The “mystery deepens,” therefore, Live Science says. “Matter and antimatter appear to be perfect mirror images of each other as far as anyone can see, scientists have discovered with unprecedented precision, foiling hope of solving the mystery as to why there is far more matter than antimatter in the universe.” Science Daily quotes the frustration of Ulmer at the result of finding no variance in the charge-parity-time (CPT) symmetry of the particles :

This is an important issue,” says Stefan Ulmer, who led the research, “because it helps us to understand why we live in a universe that has practically no antimatter, despite the fact that the Big Bang must have led to the creation of both. If we had found violations of CPT, it would mean that matter and antimatter might have different properties — for example that antiprotons might decay faster than protons — but we have found within quite strict limits that the charge-to-mass ratios are the same.

Thus “one of the most intriguing questions in physics” remains unexplained, Klaus Jungmann says in the review article. Surely a nearly equivalent amount of antimatter must have existed at the big bang, in the view of big bang cosmologists. Since the universe of matter we see today constitutes only 4% of mass-energy when theoretical dark matter and dark energy are considered, it implies that modern physicists and cosmologists only have a handle on 2% of reality.

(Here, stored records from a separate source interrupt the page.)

theorem hiValid_of_held {s : State} (h : s.held = none) : s.hiValid = false := by
  simpa [State.held] using h

/-- A served block that selects nothing has used up what was offered, so it stands where the items lead it. -/
theorem Served.idle_of_rest {s : State} (hs : Served s) (hrest : autoSelect s = none)
    (hend : s.decodeEnd = (.hdr, none)) : s.idle := by
  simp only [autoSelect, Option.or_eq_none_iff] at hrest
  obtain ⟨⟨-, hpar⟩, hdec, henc⟩ := hrest
  obtain ⟨hd, hq⟩ : s.dQ = [] ∧ s.pQ = [] :=
    (decSelect_eq_none hdec).resolve_right fun hwait => by simp [hs.decReady] at hwait
  obtain ⟨-, htext⟩ := (parSelect_eq_none hpar).resolve_right fun hwait => hwait.1 hq
  obtain ⟨-, ⟨-, hrow⟩, -⟩ := hs.inv
  obtain ⟨hbusy, heoi, hraw⟩ := (encSelect_eq_none henc).resolve_right hrow
  simp only [State.decodeEnd, hq, htext] at hend
  obtain ⟨hp, hheld⟩ := Prod.mk.inj hend
  exact ⟨hp, hq, hiValid_of_held hheld, hd, hbusy, heoi, hraw, htext⟩

theorem decodePath_of_idle {s : State} (h : s.idle) : s.decodePath = (s.pitem, s.decOut) := by
  obtain ⟨-, hq, -, hd, -, -, -, htext⟩ := h
  simp [State.decodePath, State.pitemAll, State.decAll, hq, hd, htext, parseItems, decodeItems]

theorem encodePath_of_idle {s : State} (h : s.idle) : s.encodePath = (s.textOut, s.ecode) := by
  obtain ⟨-, -, -, -, hbusy, heoi, hraw, -⟩ := h
  simp [State.encodePath, State.textAll, State.codesAll, State.textOwed, State.codesOwed, hbusy, heoi, hraw,
    encodeItems, payload, encodeCodes]

/-! ## From reset -/

theorem served_freshWith (raw text : List InItem) : Served (freshWith raw text) :=
  ⟨resetMeetsTheInvariants, rfl, rfl, rfl, rfl⟩

theorem decodeEnd_freshWith (raw : List InItem) (ts : List Byte) :
    (freshWith raw (textStream ts)).decodeEnd = (.hdr, none) :=
  Prod.ext (pstate_parRun_textStream ts parStart) (heldAfter_textStream ts none parStart)

theorem decodePath_freshWith (raw : List InItem) (ts : List Byte) :
    (freshWith raw (textStream ts)).decodePath = (parse ts, decodeText ts) := rfl

theorem encodeText_append (bs cs : List Byte) : encodeText (bs ++ cs) = encodeText bs ++ encodeText cs := by
  simp [encodeText, encodeCodes]

theorem encodeItems_textStream (bs : List Byte) :
    encodeItems (textStream bs) = (encodeText bs).map .byte ++ [.eoi] := by
  induction bs with
  | nil => rfl
  | cons b bs ih =>
    have hsplit : encodeText (b :: bs) = encodeText [b] ++ encodeText bs := encodeText_append [b] bs
    change (encodeText [b]).map .byte ++ encodeItems (textStream bs) = _
    rw [ih, hsplit, List.map_append, List.append_assoc]

theorem payload_textStream (bs : List Byte) : payload (textStream bs) = bs := by
  induction bs with
  | nil => rfl
  | cons b bs ih => exact congrArg (b :: ·) ih

theorem encodePath_freshWith (bs : List Byte) (text : List InItem) :
    (freshWith (textStream bs) text).encodePath = ((encodeText bs).map .byte ++ [.eoi], encodeCodes bs) :=
  Prod.ext (encodeItems_textStream bs) (congrArg encodeCodes (payload_textStream bs))

/-- Settles O53: the run comes to rest with both paths idle, and an idle block has carried what the offered streams were
to become, which no move changes. -/
theorem runsDeliverWholeStreams : Obligations.RunsDeliverWholeStreams := by
  intro bs ts
  have hs := served_freshWith (textStream bs) (textStream ts)
  obtain ⟨n, t, hrun, ht, hrest, hend⟩ := hs.exists_run_to_rest
  have hidle : t.idle := ht.idle_of_rest hrest (hend.trans (decodeEnd_freshWith _ ts))
  obtain ⟨hdec, henc⟩ := paths_of_run hs.rst hs.quiet hrun
  rw [decodePath_of_idle hidle, decodePath_freshWith] at hdec
  rw [encodePath_of_idle hidle, encodePath_freshWith] at henc
  obtain ⟨hpitem, hdecOut⟩ := Prod.mk.inj hdec
  obtain ⟨htextOut, hecode⟩ := Prod.mk.inj henc
  exact ⟨n, t, hrun, hidle, htextOut, hecode, hpitem, hdecOut⟩

end Sys2Proof.Machine

/-! PROOFS. 43_parser.md R140 to R157: the row of R140's table that an item selects runs and no other does; and, one by
one, what the seventeen transitions that read an item do to the state. -/

namespace Sys2Proof.Machine

/-! ## The selected row (R140) -/

theorem parSelectItem_mem (s : State) (x : InItem) : parSelectItem s x ∈ parserInputs := by
  cases x with
  | byte b => exact parSelectByte_mem s b
  | eoi => exact parSelectEoi_mem s

theorem parSelect_of_cons {s : State} {x : InItem} {xs : List InItem} (hq : s.pQ = []) (htext : s.textIn = x :: xs) :
    parSelect s = some (parSelectItem s x) := by
  cases x <;> simp only [parSelect, hq, htext, parSelectItem]

/-- With an item offered, a parser transition is its row of the table. -/
theorem parRead_of_cons {s : State} {x : InItem} {xs : List InItem} (hr : s.txiReady = true)
    (htext : s.textIn = x :: xs) (i : Instr) :
    parRead i s = if parSelectItem s x = i then .next ({ s with textIn := xs }.afterItem x) else disabled := by
  simp only [parRead, takeText_of_cons hr htext]

/-- Nothing is read while `rst = 1`, while `p_q` is not empty, or while nothing is offered (R52, R54). -/
theorem takeText_eq_none {s : State} (h : s.rst = true ∨ s.pQ ≠ [] ∨ s.textIn = []) : takeText s = none := by
  refine Option.eq_none_iff_forall_ne_some.mpr fun ⟨x, s'⟩ htake => ?_
  obtain ⟨hready, xs, htext, -⟩ := takeText_eq_some.mp htake
  obtain ⟨hrst, hq⟩ := txiReady_iff.mp hready
  simp [hrst, hq, htext] at h

theorem afterItem_of_empty {s : State} (hq : s.pQ = []) (x : InItem) :
    s.afterItem x = { s with
      pstate := (parStep s.parRegs x).1.pstate
      ndig := (parStep s.parRegs x).1.ndig
      acc := (parStep s.parRegs x).1.acc
      pQ := (parStep s.parRegs x).2 } := by
  rw [State.afterItem, hq, List.nil_append]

Is this evidence for intelligent design? Look at what Jungmann says:

Symmetries have a central role in physics. A symmetry that holds across the Universe is an indication that a conservation law is at work. For example, adjusting a clock by an arbitrary time interval leaves all physical processes completely unaffected. A consequence of this is that energy can neither be created nor destroyed. But, when a symmetry is violated or a quantity is not conserved, a symmetry-breaking process must be at work.

There does not appear to be any physical process that can account for the matter-antimatter asymmetry in the universe. A designer of a habitable universe, however, would know that a mix of matter and antimatter would make the universe uninhabitable (e.g., don’t shake hands with your anti-self), unless the antimatter were somehow segregated from the matter. Observing that kind of segregation, though, would violate the Cosmological Principle and amount to further evidence for design.

This materialist conundrum has been around for decades, and shows no sign of resolution. It’s similar to the chirality asymmetry in biomolecules that has no material explanation. There is cause (a “symmetry-breaking process”) that can account for these asymmetries, though, and that cause is intelligence. Why not infer that the thing that “must be at work” is not just a process, but a Person?

Some will cry “God of the gaps” at this suggestion. It is true that future work may uncover physical mechanisms for these phenomena. But how long do we have to wait? These mysteries have gone on for nearly a century now. Eventually, the alchemists had to change their paradigm, didn’t they? And what if the gaps keep getting wider over time? These articles do not give us confidence that physicists and cosmologists are converging on natural explanations, if the “best physical theory we have” cannot account for this long-standing mystery, is clueless about dark matter and dark energy, and needs 30 free parameters to work at all (see Best-in-Field Fallacy).

At some point, we must logically conclude that “materialism of the gaps” is just as vulnerable to criticism as its converse. There is a positive argument for design that is not a gap argument. It says that from our uniform experience, we know of a cause that can separate out particles that in all respects are equivalent, especially when the result of the separation provides a function, such as habitability. That cause is intelligence. It’s interesting that we see that in Genesis 1:3, when God, by design, “divided the light from the darkness.” It sounds surprisingly prescient. Moses could not have known the significance of this statement. It suggests that it was revealed to him by the omniscient, omnipotent Creator.

To appreciate the sheer emptiness of naturalistic theories about antimatter, watch this short video from Fermilab on YouTube. So much for the experts. The God hypothesis excels over their understanding like Something exceeds Nothing.